Lors de fouilles réalisées au Mexique, des chercheurs ont mis au jour plus d’un millier d’outils en pierre et artefacts montrant que le peuplement du continent nord-américain remontait à au moins 30 000 ans, soit quelque 15 000 ans plus tôt qu’estimé.
Une présence d’Homo sapiens en Amérique bien plus ancienne qu’estimé auparavant
Extraits de la grotte de Chiquihuite, perchée en altitude dans le nord du pays, les artefacts (parmi lesquels figurent 1 900 outils en pierre) démontrent que ce site fut occupé par des populations humaines sur une période de 20 000 ans, selon les auteurs de ces deux études publiées dans la revue Nature. « Nos recherches apportent de nouvelles preuves d’une présence ancienne des humains en Amérique », se félicite Ciprian Ardelean, archéologue à l’Universidad Autonoma de Zacatecas et auteur principal de la première recherche.
« Ils sont peu nombreux, mais ils sont bien là », ajoute le scientifique, se référant aux résultats de la datation au carbone 14 ayant montré que les échantillons les plus anciens remontaient à entre 33 000 et 31 000 ans avant notre ère. Ceux-ci ont par ailleurs révélé une méthode de taille de pierre unique en Amérique, reposant sur le débitage en fines lamelles. Une technique particulièrement avancée qui serait « probablement venue d’ailleurs ».

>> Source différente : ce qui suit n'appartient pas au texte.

-- ==== Sys2Proof/Machine/HostProgram.lean ====
section
/-! DEFINITION. Host programs as lists of events (30_encoding.md R87) and the pseudo-instructions (R88).
`WAIT_IDLE` is a loop of reads without a bound of its own and has no list. -/

namespace Sys2Proof.Machine

/-- `WR <reg>, <value>` (R87). -/
def wr (r : Reg) (v : Word) : Event :=
  .write { off := offsetOf r, width := 4, value := v, canHold := true }

/-- `RD <reg>` (R87). -/
def rd (r : Reg) : Event := .read (offsetOf r) 4

/-- A command by its mnemonic and operands stands for `WR CMD, <word>` (R87). -/
def command (i : Instr) : Event := .write (cmdWrite (encode i))

/-- `ENC_READ addr, fc, start, count` (R88). -/
def encRead (addr fc : Byte) (start count : Half) : List Event :=
  [wr .arg (start ++ count), command (.encWords addr fc)]

/-- `ENC_WRITE addr, reg, value` (R88). -/
def encWrite (addr : Byte) (reg value : Half) : List Event :=
  [wr .arg (reg ++ value), command (.encWords addr 0x06)]

/-- `CRC_BYTES b0, ..., bk` (R88). -/
def crcBytes (bs : List Byte) : List Event :=
  command .crcInit :: bs.map fun b => command (.crcByte b)

/-- The events, one after another; the first stop ends the run. -/
def runEvents : List Event → State → Res
  | [], s => .next s
  | e :: es, s => andThen (envStep e s) (runEvents es)

/-- Tick steps with these line inputs (`TICK <n> LINE …`, R87). -/
def runTicks : List (Option Byte) → State → Res
  | [], s => .next s
  | input :: rest, s => andThen (tick input s) (runTicks rest)

end Sys2Proof.Machine
end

Bien qu’aucune trace d’os ou d’ADN humain n’ait été découverte sur place, l’équipe de recherche estime « qu’il est probable que les humains aient utilisé ce site comme base assez fixe, vraisemblablement lors d’épisodes saisonniers récurrents faisant partie de cycles migratoires plus larges. »

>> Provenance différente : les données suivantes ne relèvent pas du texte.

-- ==== Sys2Proof/Safety.lean ====
section
/-! DEFINITION. What the claims are stated in: which write or Reset the next step performs, the
observation's transmit trace, the bound of an exchange, and the invariant of the block. -/

namespace Sys2Proof.Safety

open Sys2Proof.Machine

/-- The host write the next step performs, if it performs one, and the state without that write (R142):
BUSY is 0, and the oldest held write's step comes next, or a listed write that need not wait. -/
def performedWrite (s : State) : Option (HostWrite × State) :=
  if s.busy then none
  else
    match s.pending, s.held with
    | [], a :: rest => some (a, { s with held := rest })
    | .heldWrite :: es, a :: rest => some (a, { s with pending := es, held := rest })
    | .write a :: es, _ => if mustWait a s then none else some (a, { s with pending := es })
    | _, _ => none

/-- The command word the next step issues, if it performs a write to CMD (R21). -/
def nextCommand (s : State) : Option (Word × State) :=
  match performedWrite s with
  | some (a, t) =>
    if legalAccess a.off a.width = true ∧ regAt a.off = .cmd then some (a.value, t) else none
  | none => none

/-- The next step is the Reset step (R220). -/
def resetsNext (s : State) : Bool :=
  match s.pending with
  | .reset :: _ => true
  | _ => false

/-- The transmit trace of R13, newest entry first: the bytes sent and the ticks they completed on. -/
def txTrace (s : State) : List (Nat × Byte) :=
  s.trace.filterMap fun o =>
    match o with
    | .txChar t b => some (t, b)
    | .hostRead _ _ => none
    | .de _ _ => none

/-- The event is a Tick. -/
def isTick (e : Event) : Bool :=
  match e with
  | .tick _ => true
  | .read _ _ => false
  | .write _ => false
  | .heldWrite => false
  | .reset => false

/-- The bytes `bs` stand in a buffer from index `start` on, every one of them written. -/
def Holds (m : Mem) (start : Nat) (bs : List Byte) : Prop :=
  ∀ i < bs.length, m.get (start + i) = bs[i]?

/-- The opcodes of R82 with the operand bits of their formats: `legal_mask` of R86 is `0xFF000000` ORed
with the second component. -/
def formats : List (Byte × Word) :=
  [(0x01, 0x000000), (0x02, 0x0000FF), (0x03, 0x0101FF), (0x10, 0xFFFFFF), (0x11, 0x00FFFF),
    (0x20, 0x000000), (0x30, 0x000037), (0x31, 0x000000), (0x32, 0x000001)]

/-- A word that is a command by R86: a known opcode, no 1 in a bit its format marks 0, and for OPEN a
BAUDSEL up to 4 and a PARITY up to 2 (R84). -/
def LegalWord (w : Word) : Prop :=
  ∃ p ∈ formats, w.extractLsb' 24 8 = p.1 ∧ w &&& ~~~(0xFF000000 ||| p.2) = 0 ∧
    (p.1 = 0x30 → (w.extractLsb' 0 3).toNat ≤ 4 ∧ (w.extractLsb' 4 2).toNat ≤ 2)

/-- A function code whose frame length the decoder knows (R121). -/
abbrev KnownFc (fc : Byte) : Prop := fc = 0x03#8 ∨ fc = 0x04#8 ∨ fc = 0x06#8

/-- The frame length by the header of a byte sequence (R120, R121). -/
def frameLenOf (bs : List Byte) : Nat := frameLen (bs.getD 1 0) (bs.getD 2 0) bs.length

/-- The longest an exchange takes from its acceptance, in ticks (R170): transmission, the first-byte wait,
the header read, then the longer of the body read and the silence phase. -/
def exchangeBound (s : State) : Nat :=
  s.txlen.toNat * charBits s.cfg s.parity + tStart s.cfg s.baud + tRead s.cfg s.baud +
    max (tRead s.cfg s.baud) (258 * tSil s.cfg s.baud)

/-- Both buffers are in canonical form, and hold no byte beyond their capacity (R31, R32). -/
abbrev BuffersCanonical (s : State) : Prop :=
  s.txbuf.wf txCap = true ∧ s.rxbuf.wf rxCap = true

/-- ERR is `ERRCODE ≠ 0` whenever DONE is 1 and both are 0 otherwise (R22, R204), and code 6 is never
reported (R201). -/
abbrev ReportConsistent (s : State) : Prop :=
  (s.done = true → (s.err = true ↔ s.errcode ≠ .none)) ∧
  (s.done = false → s.err = false ∧ s.errcode = .none) ∧
  s.errcode ≠ .invalidFunction

/-- While BUSY the line is open, nothing is reported, and RESP0 and RESP1 are 0 (R204, R225). -/
abbrev BusyConsistent (s : State) : Prop :=
  s.busy = true →
    s.isOpen = true ∧ s.done = false ∧ s.respAddr = 0 ∧ s.respFc = 0 ∧ s.respBc = 0 ∧
      s.crcRx = 0 ∧ s.crcCalc = 0

/-- The FIFO is within its capacity, and empty while the line is closed (R40, R141, R151). -/
abbrev FifoConsistent (s : State) : Prop :=
  s.fifo.length ≤ Config.fifoCap ∧ (s.isOpen = false → s.fifo = [])

/-- While the line is open, TSTART shows T_START of the configured baud (R30, log 21). -/
abbrev StartTimeoutShown (s : State) : Prop :=
  s.isOpen = true → s.tstart = startWord s.cfg s.baud

/-- The parameters give every wait at least one tick at every baud, as the defaults do (R6). -/
abbrev DurationsPositive (s : State) : Prop :=
  ∀ b : BaudSel, 0 < tStart s.cfg b ∧ 0 < tRead s.cfg b ∧ 0 < tSil s.cfg b

/-- In TX: a character of the request is under way, and every byte to be sent is written (R42, R143). -/
abbrev SendingSound (s : State) : Prop :=
  s.phase = .tx →
    s.txi < s.txlen.toNat ∧ s.txlen.toNat ≤ txCap ∧ s.txbit < charBits s.cfg s.parity ∧
      s.rxlen = 0 ∧ ∀ i < s.txlen.toNat, (s.txbuf.get i).isSome = true

/-- Every byte received so far is in RXBUF (R156). -/
abbrev ReceivedWritten (s : State) : Prop :=
  ∀ i < s.rxlen.toNat, (s.rxbuf.get i).isSome = true

/-- The function code and the third byte of the header in RXBUF (R157). -/
def header (s : State) : Byte × Byte := ((s.rxbuf.get 1).getD 0, (s.rxbuf.get 2).getD 0)

/-- In WAIT_FIRST nothing is received yet and a response is expected (R154). -/
abbrev WaitingSound (s : State) : Prop :=
  s.phase = .waitFirst → s.rxlen = 0 ∧ s.expect = true

/-- In HDR one or two bytes are received (R156). -/
abbrev HeaderSound (s : State) : Prop :=
  s.phase = .hdr →
    1 ≤ s.rxlen.toNat ∧ s.rxlen.toNat < 3 ∧ ReceivedWritten s

/-- In BODY the header is complete and `need` is the length it declares, not yet reached (R157, R158). -/
abbrev BodySound (s : State) : Prop :=
  s.phase = .body →
    3 ≤ s.rxlen.toNat ∧ s.rxlen.toNat < s.need ∧ s.need ≤ rxCap ∧
      declaredLen (header s).1 (header s).2 = some s.need ∧
      ReceivedWritten s

/-- In SILENCE the header is complete and its function code declares no length (R157, R159). -/
abbrev SilenceSound (s : State) : Prop :=
  s.phase = .silence →
    3 ≤ s.rxlen.toNat ∧ s.rxlen.toNat ≤ rxCap ∧
      declaredLen (header s).1 (header s).2 = none ∧
      ReceivedWritten s

/-- How many bytes a reception takes at most, by the bytes that have arrived: three until the header is
complete, then the declared length, or RX_CAP where none is declared (R156 to R159, R164). -/
def receiveLimit (bs : List Byte) : Nat :=
  if bs.length < 3 then 3 else (declaredLen (bs.getD 1 0) (bs.getD 2 0)).getD rxCap

/-- Where a reception stands once these bytes have arrived, IDLE when they end it: a complete frame, or a
byte too many (R155 to R159, R164). -/
def receptionPhase (bs : List Byte) : Phase :=
  if bs.length = 0 then .waitFirst
  else if bs.length < 3 then .hdr
  else
    match declaredLen (bs.getD 1 0) (bs.getD 2 0) with
    | some n => if bs.length < n then .body else .idle
    | none => if bs.length ≤ rxCap then .silence else .idle

/-- An exchange that ends without `decode`: RESP0 and RESP1 stay 0 (R163, R164). -/
def undecoded (code : ErrCode) : Verdict :=
  { code := code, addr := 0, fc := 0, bc := 0, crcRx := 0, crcCalc := 0 }

/-- The block is idle and reports this code, with these RESP0 and RESP1 (R124, R203). -/
def Reports (t : State) (v : Verdict) : Prop :=
  t.phase = .idle ∧ t.done = true ∧ t.err = decide (v.code ≠ .none) ∧ t.errcode = v.code ∧
    t.respAddr = v.addr ∧ t.respFc = v.fc ∧ t.respBc = v.bc ∧ t.crcRx = v.crcRx ∧ t.crcCalc = v.crcCalc

/-- The engine waits for bytes in this phase (R161). -/
def Receiving : Phase → Bool
  | .idle => false
  | .tx => false
  | .waitFirst => true
  | .hdr => true
  | .body => true
  | .silence => true

/-- How far ahead of the tick that sets it a phase's deadline is (R154, R155, R157, R159). -/
def waitTicks (p : Params) (b : BaudSel) : Phase → Nat
  | .idle => 0
  | .tx => 0
  | .waitFirst => tStart p b
  | .hdr => tRead p b
  | .body => tRead p b
  | .silence => tSil p b

/-- Between two ticks the deadline of a wait is ahead, by no more than its duration (R161, R212). -/
abbrev DeadlineAhead (s : State) : Prop :=
  Receiving s.phase = true →
    s.now < s.deadline ∧ s.deadline ≤ s.now + waitTicks s.cfg s.baud s.phase

/-- The invariant of the block. -/
abbrev Inv (s : State) : Prop :=
  BuffersCanonical s ∧ ReportConsistent s ∧ BusyConsistent s ∧ FifoConsistent s ∧
    StartTimeoutShown s ∧ DurationsPositive s ∧ SendingSound s ∧ WaitingSound s ∧ HeaderSound s ∧
    BodySound s ∧ SilenceSound s ∧ DeadlineAhead s

end Sys2Proof.Safety
end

Des découvertes remettant largement en question la thèse actuellement privilégiée
La question de savoir à quelle période Homo sapiens est arrivé en Amérique, dernier continent à avoir été peuplé par notre espèce, reste encore aujourd’hui largement débattue parmi les chercheurs. Actuellement, la thèse la plus communément acceptée implique que l’Homme moderne ait profité d’un pont terrestre entre l’actuelle Sibérie orientale et l’Alaska pour y débarquer il y a environ 13 500 ans, et se soit ensuite déplacé vers le sud via un corridor séparant deux énormes calottes glaciaires.
Différentes preuves archéologiques (notamment des pointes de lance utilisées pour chasser le mammouth) laissaient au départ penser que cette population humaine fondatrice se soit éparpillée à travers l’Amérique du Nord, donnant naissance à des populations indigènes distinctes considérées comme les ancêtres des Amérindiens. Mais ce modèle, connu sous le nom de « culture Clovis primitive », a été largement remis en cause au cours des deux dernières décennies, suite à la découverte de sites préhistoriques ayant vraisemblablement été habités deux à trois mille ans plus tôt qu’estimé.

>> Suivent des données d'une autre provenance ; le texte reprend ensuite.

-- ==== Sys2Proof/Certificates/Slice0/Obligations.lean ====
section
/-! DEFINITION. The statements for the provers. A statement that ends in `exec … = .next …` is the
completion statement of its command; the equation of the whole state is its frame. -/

open Sys2Proof Sys2Proof.Machine Sys2Proof.Safety

/-- One command word of every row of the opcode table, written out from the formats of R81 and the opcode
map of R82, decodes to its command. -/
def Obligations.CommandWordsOfTheOpcodeTable : Prop :=
  decode 0x01000000 = .ok .crcInit ∧
  decode 0x020000A5 = .ok (.crcByte 0xA5) ∧
  decode 0x03010104 = .ok (.crcBuf .rx 260) ∧
  decode 0x10FC0103 = .ok (.encRaw 252 0x01 0x03) ∧
  decode 0x11000106 = .ok (.encWords 0x01 0x06) ∧
  decode 0x20000000 = .ok .decodeBuf ∧
  decode 0x30000024 = .ok (.openLine 4 2) ∧
  decode 0x31000000 = .ok .closeLine ∧
  decode 0x32000001 = .ok (.xfer true)

/-- Decoding the word of any command, with every operand at every value, gives the command back. For OPEN
with BAUDSEL 5 to 7 or PARITY 3 this rests on the model's choice of log 10: R86 makes such a word
BAD_COMMAND when it is decoded, the model when OPEN runs. -/
def Obligations.DecodeOfEncodeIsTheCommand : Prop :=
  ∀ i : Instr, decode (encode i) = .ok i

/-- A word that decodes to a command is that command's word: no two words are one command, and no bit of
a legal word is dropped. -/
def Obligations.EncodeOfDecodedWordIsTheWord : Prop :=
  ∀ (w : Word) (i : Instr), decode w = .ok i → encode i = w

/-- R83: every operand is the unsigned value of its bits, and ENC_WORDS takes its two 16-bit fields from
ARG. -/
def Obligations.OperandFieldsAreTheWordsBits : Prop :=
  (∀ w : Word,
    (∀ b, decode w = .ok (.crcByte b) → b.toNat = w.toNat % 256) ∧
    (∀ sel n, decode w = .ok (.crcBuf sel n) →
      (sel = .rx ↔ w.toNat / 65536 % 2 = 1) ∧ n.toNat = w.toNat % 512) ∧
    (∀ n addr fc, decode w = .ok (.encRaw n addr fc) →
      n.toNat = w.toNat / 65536 % 256 ∧ addr.toNat = w.toNat / 256 % 256 ∧ fc.toNat = w.toNat % 256) ∧
    (∀ addr fc, decode w = .ok (.encWords addr fc) →
      addr.toNat = w.toNat / 256 % 256 ∧ fc.toNat = w.toNat % 256) ∧
    (∀ baud parity, decode w = .ok (.openLine baud parity) →
      parity.toNat = w.toNat / 16 % 4 ∧ baud.toNat = w.toNat % 8) ∧
    (∀ e, decode w = .ok (.xfer e) → (e = true ↔ w.toNat % 2 = 1))) ∧
  (∀ (s : State) (addr fc : Byte), ∃ m,
    exec (.encWords addr fc) s = .next ({ s with txbuf := m, txlen := 8 }.finish .none) ∧
    m.get 2 = some (s.arg.extractLsb' 24 8) ∧ m.get 3 = some (s.arg.extractLsb' 16 8) ∧
    m.get 4 = some (s.arg.extractLsb' 8 8) ∧ m.get 5 = some (s.arg.extractLsb' 0 8))

/-- R85: an unallocated opcode completes at once with BAD_COMMAND and changes nothing but STATUS. -/
def Obligations.UnallocatedOpcodesAreBadCommand : Prop :=
  ∀ (w : Word) (s : State),
    w.extractLsb' 24 8 ∉ [0x01, 0x02, 0x03, 0x10, 0x11, 0x20, 0x30, 0x31, (0x32 : Byte)] →
    s.phase = .idle →
    issueCommand w s = .next { s with done := true, err := true, errcode := .badCommand }

/-- R84: a 1 in a bit the format marks 0, BAUDSEL 5, 6 or 7, or PARITY 3, completes at once with
BAD_COMMAND and changes nothing but STATUS. -/
def Obligations.ReservedBitsAndIllegalFieldsAreBadCommand : Prop :=
  ∀ (w : Word) (s : State), s.phase = .idle →
    ((∃ p ∈ formats, w.extractLsb' 24 8 = p.1 ∧ w &&& (0x00FFFFFF &&& ~~~p.2) ≠ 0) ∨
      (w.extractLsb' 24 8 = 0x30 ∧
        (5 ≤ (w.extractLsb' 0 3).toNat ∨ (w.extractLsb' 4 2).toNat = 3))) →
    issueCommand w s = .next { s with done := true, err := true, errcode := .badCommand }

/-- R86: decoding is total; a word is a command exactly when its opcode, its reserved bits and its field
values are legal, every other word is BAD_COMMAND, and the table's `mask` and `match` say the same of
opcode and reserved bits. -/
def Obligations.DecodingAcceptsExactlyTheLegalWords : Prop :=
  (∀ w : Word, (∃ i, decode w = .ok i ∧ WellFormed i = true) ↔ LegalWord w) ∧
  (∀ (w : Word) (s : State), ¬ LegalWord w →
    issueCommand w s = .next ((s.accept).finish .badCommand)) ∧
  (∀ w : Word, ∀ p ∈ formats,
    (w.extractLsb' 24 8 = p.1 ∧ w &&& ~~~(0xFF000000 ||| p.2) = 0) ↔
      w &&& ~~~p.2 = p.1.setWidth 32 <<< 24)

/-- When the write the next step performs is a write of `w` to CMD and `w` decodes to `i`, the step is
`exec i` on the state without that write, DONE, ERR and ERRCODE cleared; and `withFetchWord` places a
word so that the next step performs its write. Which write comes next is the model's choice (log 1, 3,
6). -/
def Obligations.StepRunsTheDecodedCommand : Prop :=
  (∀ (s t : State) (w : Word) (i : Instr), nextCommand s = some (w, t) → decode w = .ok i →
    step s = exec i { t with done := false, err := false, errcode := .none }) ∧
  (∀ (s : State) (w : Word),
    nextCommand (s.withFetchWord 32 w.toNat) = some (w, { s with phase := .idle }))

/-- R101: `crc_step` XORs the byte into the low 8 bits and shifts eight times, XORing the polynomial when
the low bit was 1; the polynomial is 0xA001 at the defaults; with the rule's corner cases. -/
def Obligations.CrcStepIsTheBitwiseAlgorithm : Prop :=
  (∀ (p : Params) (acc : Half) (b : Byte),
    crcStep p acc b =
      (fun a : Half => if a.getLsbD 0 then (a >>> 1) ^^^ p.crcPoly else a >>> 1)^[8]
        (acc ^^^ b.setWidth 16)) ∧
  params.crcPoly = 0xA001 ∧
  crcStep params 0xFFFF 0xFF = 0x00FF ∧ crcStep params 0xFFFF 0x00 = 0x40BF ∧
  crcStep params 0x0000 0x00 = 0x0000

/-- R100: `crc16` folds `crc_step` over the bytes in index order from CRC_INIT, 0xFFFF at the defaults;
with the rule's example and check value. -/
def Obligations.CrcSixteenFoldsFromFFFF : Prop :=
  (∀ (p : Params) (bs : List Byte), crc16 p bs = bs.foldl (crcStep p) p.crcInit) ∧
  params.crcInit = 0xFFFF ∧
  crc16 params [0x01, 0x03, 0x00, 0x01, 0x00, 0x02] = 0xCB95 ∧
  crc16 params [0x31, 0x32, 0x33, 0x34, 0x35, 0x36, 0x37, 0x38, 0x39] = 0x4B37

/-- R105: composition, zero residue, the empty input, and that a change of one byte changes the CRC (law
1, determinism, is that `crc16` is a function); the last for every polynomial with bit 15, as the default
one has. -/
def Obligations.CrcLaws : Prop :=
  (∀ (p : Params) (a b : List Byte), crc16 p (a ++ b) = b.foldl (crcStep p) (crc16 p a)) ∧
  (∀ (p : Params) (bs : List Byte),
    crc16 p (bs ++ [(crc16 p bs).extractLsb' 0 8, (crc16 p bs).extractLsb' 8 8]) = 0x0000) ∧
  crc16 params [] = 0xFFFF ∧
  (∀ (p : Params) (front back : List Byte) (b c : Byte), p.crcPoly.getLsbD 15 = true → b ≠ c →
    crc16 p (front ++ b :: back) ≠ crc16 p (front ++ c :: back)) ∧
  params.crcPoly.getLsbD 15 = true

Dans le cadre de la seconde étude, l’analyse d’échantillons provenant de 42 sites d’Amérique du Nord a suggéré une présence humaine remontant à une époque encore bien plus lointaine : « avant, pendant et immédiatement après » la période du dernier maximum glaciaire, il y a entre 27 000 et 19 000 ans. Une découverte cruciale, étant donnée que celle-ci était caractérisée par la présence de calottes glaciaires sur une grande partie du continent, empêchant toute migration depuis l’Asie.
« Les populations du continent se seraient considérablement développées il y a 14 700 ans »
Par conséquent, la présence d’humains durant cette période glaciaire implique que ceux-ci se soient forcément établis sur le continent avant qu’elle ne survienne. Selon les chercheurs, cette population réduite aurait pu atteindre l’Amérique du Nord en longeant la côté Pacifique à pied ou en utilisant de petites embarcations, plutôt que via un pont terrestre, et il est probable qu’un certain nombre des individus la composant se soient éteints sans laisser de descendance.
« Il est évident que les humains se trouvaient en Amérique bien avant le développement de la culture Clovis », estime Ruth Gruhn, professeure émérite d’anthropologie à l’université d’Alberta. « Les populations du continent se sont ensuite considérablement développées il y a environ 14 700 ans », ajoute de son côté Lorena Becerra-Valdivia, archéologue de l’université d’Oxford et auteure principale de cette seconde étude.
« Ce type de découvertes modifie notre conception de l’histoire humaine et fait évoluer notre compréhension de la dispersion initiale de l’Homme moderne à travers les Amériques », conclut la chercheuse.
Il y a quelques semaines, des travaux menés par des chercheurs américains ont quant à eux suggéré qu’Amérindiens et Polynésiens auraient été en contact bien avant l’arrivée des Européens.